Consider a straight line program of length $L$ that takes one input $x \in \mathbb{R}$ and computes a polynomial $p(x)$, using only addition, multiplication (including multiplication by constants). We allow the degree to be very large: potentially $2^{\Theta(L)}$.
Question: Is there an $O(\operatorname{poly}(L)n^\theta)$ algorithm for computing the $n$th coefficient of $p(x)$, with $\theta < 1$?
I roughly want to say "assume exact arithmetic", but there is a subtlety in that sufficiently large exact arithmetic might allow cheating. It's possible Blum-Shub-Smale (BSS) is the right model, but I am not confident.

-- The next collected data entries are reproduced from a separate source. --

/-- The domains that the variant lacks (Table 0.3). -/
def domainAbsent (v : Variant) (d : Nat) : Bool :=
  match v with
  | .f => false
  | .s => d == 14 || d == 15
  | .n => decide (16 ≤ d) && decide (d ≤ 19)
  | .h => decide (11 ≤ d) && decide (d ≤ 19)

/-- The pages of a domain (Table 17.3). -/
def domainPages (d : Nat) : List Nat := definedPages.filter (fun p => pageDomain p == d)

/-- The resources of a domain's units (Tables 2.12 and 17.3), and the reason of their loss (Table 2.4). -/
def domainUnits (d : Nat) : List Nat :=
  if d = 7 then (List.range 8).map (0x10 + ·)
  else if d = 8 then (List.range 8).map (0x18 + ·)
  else if d = 10 then (List.range 4).map (0x20 + ·)
  else if 11 ≤ d ∧ d ≤ 13 then [2 * (d - 11), 2 * (d - 11) + 1]
  else if d = 14 then [8] else if d = 15 then [9]
  else if 16 ≤ d ∧ d ≤ 19 then [0x0C + (d - 16)]
  else if d = 20 then [0x30, 0x31] else if d = 21 then [0x32] else []
def domainReason (d : Nat) : Nat := if d = 2 ∨ d = 3 then 0x13 else if 6 ≤ d ∧ d ≤ 10 then 0x11 else 0x10

/-- A unit is lost with what runs on it. -/
def State.loseUnit (s : State) (reason r : Nat) : State :=
  if 0x10 ≤ r ∧ r ≤ 0x1F then s.laneGone (r - 0x10)
  else if 0x0C ≤ r ∧ r ≤ 0x0F then (s.sourceOff (r - 0x0C) s.offState).loseRes r reason
  else if 0x30 = r ∨ 0x31 = r then ((s.setReg (Reg.ETH_STAT (r - 0x30)) 0)).loseRes r reason
  else (s.endExchange r).loseRes r reason
def State.regainUnit (s : State) (r : Nat) : State :=
  have s := if 0x10 ≤ r ∧ r ≤ 0x1F then s.setLaneRec (r - 0x10) { s.laneRec (r - 0x10) with lost := false } else s
  if (s.slalom.lost.find r).isSome then s.regainRes r else s

/-- The units of a domain count as lost, and Slalom recomputes (R354, R355). A domain without power keeps nothing: Lift memory and
running crypto jobs are gone, a link is down, a download from the card has ended; without control cores the cycle is no healthy one (R399). -/
def State.loseDomain (s : State) (d : Nat) : State :=
  have s := (domainUnits d).foldl (fun (s : State) r => s.loseUnit (domainReason d) r) s
  have s := if d = 6 then s.liftOff
    else if d = 10 then { s with crypto := { s.crypto with engines := s.crypto.engines.mapVals (fun _ e => { e with running := [], held := none }) } }
    else if d = 3 then { s with upd := { s.upd with unhealthy := true } }
    else if d = 21 then s.setReg Reg.PCIE_STAT 0
    else if d = 22 then s.setFlag Reg.PAIRS_STAT 23 false
    else if d = 23 then s.endCard else s
  if (domainUnits d).isEmpty ∧ (d = 2 ∨ d = 3 ∨ d = 6) then s.recomputeOn (domainReason d) (if d = 2 ∨ d = 3 then [0x38] else []) else s
def State.regainDomain (s : State) (d : Nat) : State :=
  have s := (domainUnits d).foldl State.regainUnit s
  if d = 3 then s.recomputeOn 0x13 [0x38] else s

My guess is that the answer is (sadly) no, since all the straight line program polynomial algorithms I can find either (1) are linear or superlinear in degree or (2) assume $p(x)$ is sparse.
More details: I should add why I think $O(L^{O(1)} n^\theta)$ is the most interesting complexity goal, and unfortunately why I think it’s unobtainable. First, direct evaluation of all coefficients using FFT multiplication gives $O(L n \log n)$, so the goal is a slight reduction in the exponent of $n$. Ignoring dependence on $L$, this is achievable: there are baby step/giant step methods which achieve $O(n^{1/2})$ for any holonomic sequence (Bostan and Yurkevich 2020) is a nice example). However, the complexity of the holonomic recurrence grows badly with $L$, and I believe the total complexity is $2^{O(2^L)}n^{1/2}$. So the question is asking whether one can reduce the exponent on $n$ without blowing up the dependence on $L$.
Unfortunately, my best guess is that this is impossible, and specifically that it would contradict SETH. I don’t know how to do that reduction without losing precision on $\theta$, however.